### Exercise aim
Could you return only the lines that run from the line with "HALT_ON_INVALID. -/" through the final line of the data, exactly as they stand?

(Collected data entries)
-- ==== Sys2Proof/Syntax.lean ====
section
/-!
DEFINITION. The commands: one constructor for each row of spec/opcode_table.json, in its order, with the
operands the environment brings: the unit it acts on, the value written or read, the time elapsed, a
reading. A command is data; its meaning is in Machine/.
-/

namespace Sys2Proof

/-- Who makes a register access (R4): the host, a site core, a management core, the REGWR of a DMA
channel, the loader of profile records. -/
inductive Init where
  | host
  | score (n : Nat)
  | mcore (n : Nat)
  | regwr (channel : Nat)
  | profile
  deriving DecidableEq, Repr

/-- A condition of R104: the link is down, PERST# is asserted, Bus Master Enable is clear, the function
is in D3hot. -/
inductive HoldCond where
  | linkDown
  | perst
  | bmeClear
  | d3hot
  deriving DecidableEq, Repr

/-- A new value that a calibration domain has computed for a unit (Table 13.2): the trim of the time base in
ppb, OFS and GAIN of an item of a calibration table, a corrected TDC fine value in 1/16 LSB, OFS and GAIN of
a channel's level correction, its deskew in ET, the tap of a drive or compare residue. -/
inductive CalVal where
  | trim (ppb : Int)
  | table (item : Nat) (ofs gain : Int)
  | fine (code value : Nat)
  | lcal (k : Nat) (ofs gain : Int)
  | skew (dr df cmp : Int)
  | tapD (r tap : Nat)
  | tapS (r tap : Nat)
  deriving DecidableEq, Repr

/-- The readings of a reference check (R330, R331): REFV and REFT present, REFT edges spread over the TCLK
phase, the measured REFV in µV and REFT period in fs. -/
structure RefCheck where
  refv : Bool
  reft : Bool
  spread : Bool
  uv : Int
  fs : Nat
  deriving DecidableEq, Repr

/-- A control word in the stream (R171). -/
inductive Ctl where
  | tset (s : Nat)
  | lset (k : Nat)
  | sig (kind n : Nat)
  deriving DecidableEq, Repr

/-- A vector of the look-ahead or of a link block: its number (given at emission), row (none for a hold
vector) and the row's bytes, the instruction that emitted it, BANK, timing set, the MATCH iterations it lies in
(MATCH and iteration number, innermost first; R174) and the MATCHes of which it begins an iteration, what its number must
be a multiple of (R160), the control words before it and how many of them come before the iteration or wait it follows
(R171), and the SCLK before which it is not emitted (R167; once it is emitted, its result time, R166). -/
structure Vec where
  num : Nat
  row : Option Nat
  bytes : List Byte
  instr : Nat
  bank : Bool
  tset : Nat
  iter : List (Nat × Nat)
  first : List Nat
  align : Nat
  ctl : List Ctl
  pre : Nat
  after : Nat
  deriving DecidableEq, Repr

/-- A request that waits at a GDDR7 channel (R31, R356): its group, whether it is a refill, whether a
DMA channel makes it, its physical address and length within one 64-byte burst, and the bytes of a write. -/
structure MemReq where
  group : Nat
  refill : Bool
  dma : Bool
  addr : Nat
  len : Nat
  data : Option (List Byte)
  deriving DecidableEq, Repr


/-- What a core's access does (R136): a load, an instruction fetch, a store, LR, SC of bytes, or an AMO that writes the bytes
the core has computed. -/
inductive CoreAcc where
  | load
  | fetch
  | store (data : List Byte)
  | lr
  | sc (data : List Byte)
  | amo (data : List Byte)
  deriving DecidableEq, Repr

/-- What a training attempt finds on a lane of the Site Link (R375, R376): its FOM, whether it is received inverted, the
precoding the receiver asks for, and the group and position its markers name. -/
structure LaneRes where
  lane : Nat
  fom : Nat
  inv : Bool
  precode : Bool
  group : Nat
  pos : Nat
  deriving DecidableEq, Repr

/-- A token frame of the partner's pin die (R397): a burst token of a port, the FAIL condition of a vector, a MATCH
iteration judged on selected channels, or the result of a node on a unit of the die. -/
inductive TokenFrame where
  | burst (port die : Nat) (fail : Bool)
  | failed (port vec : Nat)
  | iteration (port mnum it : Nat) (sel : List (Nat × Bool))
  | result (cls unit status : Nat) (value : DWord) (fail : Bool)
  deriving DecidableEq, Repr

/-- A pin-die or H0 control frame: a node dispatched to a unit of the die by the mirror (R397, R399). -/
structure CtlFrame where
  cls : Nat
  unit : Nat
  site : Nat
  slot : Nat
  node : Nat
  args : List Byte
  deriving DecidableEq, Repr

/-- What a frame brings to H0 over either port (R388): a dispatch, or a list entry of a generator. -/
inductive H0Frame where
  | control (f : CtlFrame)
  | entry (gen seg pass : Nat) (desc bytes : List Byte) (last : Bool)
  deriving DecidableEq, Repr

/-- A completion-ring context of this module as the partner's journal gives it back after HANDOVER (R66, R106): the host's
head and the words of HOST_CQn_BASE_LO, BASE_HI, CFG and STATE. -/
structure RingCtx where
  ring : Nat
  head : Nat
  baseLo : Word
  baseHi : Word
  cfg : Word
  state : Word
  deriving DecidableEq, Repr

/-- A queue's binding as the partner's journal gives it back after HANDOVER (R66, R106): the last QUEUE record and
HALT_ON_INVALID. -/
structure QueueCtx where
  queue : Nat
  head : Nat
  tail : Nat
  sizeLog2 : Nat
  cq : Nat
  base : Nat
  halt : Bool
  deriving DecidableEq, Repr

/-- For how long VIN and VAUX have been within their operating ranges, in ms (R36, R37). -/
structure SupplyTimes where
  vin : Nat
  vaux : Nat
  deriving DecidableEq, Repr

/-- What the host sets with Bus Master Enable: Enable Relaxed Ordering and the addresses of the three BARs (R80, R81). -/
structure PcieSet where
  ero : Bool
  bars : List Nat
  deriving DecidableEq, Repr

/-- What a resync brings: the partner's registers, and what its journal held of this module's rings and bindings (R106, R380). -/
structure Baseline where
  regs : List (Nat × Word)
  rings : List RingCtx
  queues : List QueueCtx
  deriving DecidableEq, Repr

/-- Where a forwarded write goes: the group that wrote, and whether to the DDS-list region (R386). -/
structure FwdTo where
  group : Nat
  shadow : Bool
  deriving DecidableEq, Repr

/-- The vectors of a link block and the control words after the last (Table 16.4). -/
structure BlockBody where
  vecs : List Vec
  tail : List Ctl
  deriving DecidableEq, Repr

### Answer to this task
HALT_ON_INVALID. -/
structure QueueCtx where
  queue : Nat
  head : Nat
  tail : Nat
  sizeLog2 : Nat
  cq : Nat
  base : Nat
  halt : Bool
  deriving DecidableEq, Repr

/-- For how long VIN and VAUX have been within their operating ranges, in ms (R36, R37). -/
structure SupplyTimes where
  vin : Nat
  vaux : Nat
  deriving DecidableEq, Repr

/-- What the host sets with Bus Master Enable: Enable Relaxed Ordering and the addresses of the three BARs (R80, R81). -/
structure PcieSet where
  ero : Bool
  bars : List Nat
  deriving DecidableEq, Repr

/-- What a resync brings: the partner's registers, and what its journal held of this module's rings and bindings (R106, R380). -/
structure Baseline where
  regs : List (Nat × Word)
  rings : List RingCtx
  queues : List QueueCtx
  deriving DecidableEq, Repr

/-- Where a forwarded write goes: the group that wrote, and whether to the DDS-list region (R386). -/
structure FwdTo where
  group : Nat
  shadow : Bool
  deriving DecidableEq, Repr

/-- The vectors of a link block and the control words after the last (Table 16.4). -/
structure BlockBody where
  vecs : List Vec
  tail : List Ctl
  deriving DecidableEq, Repr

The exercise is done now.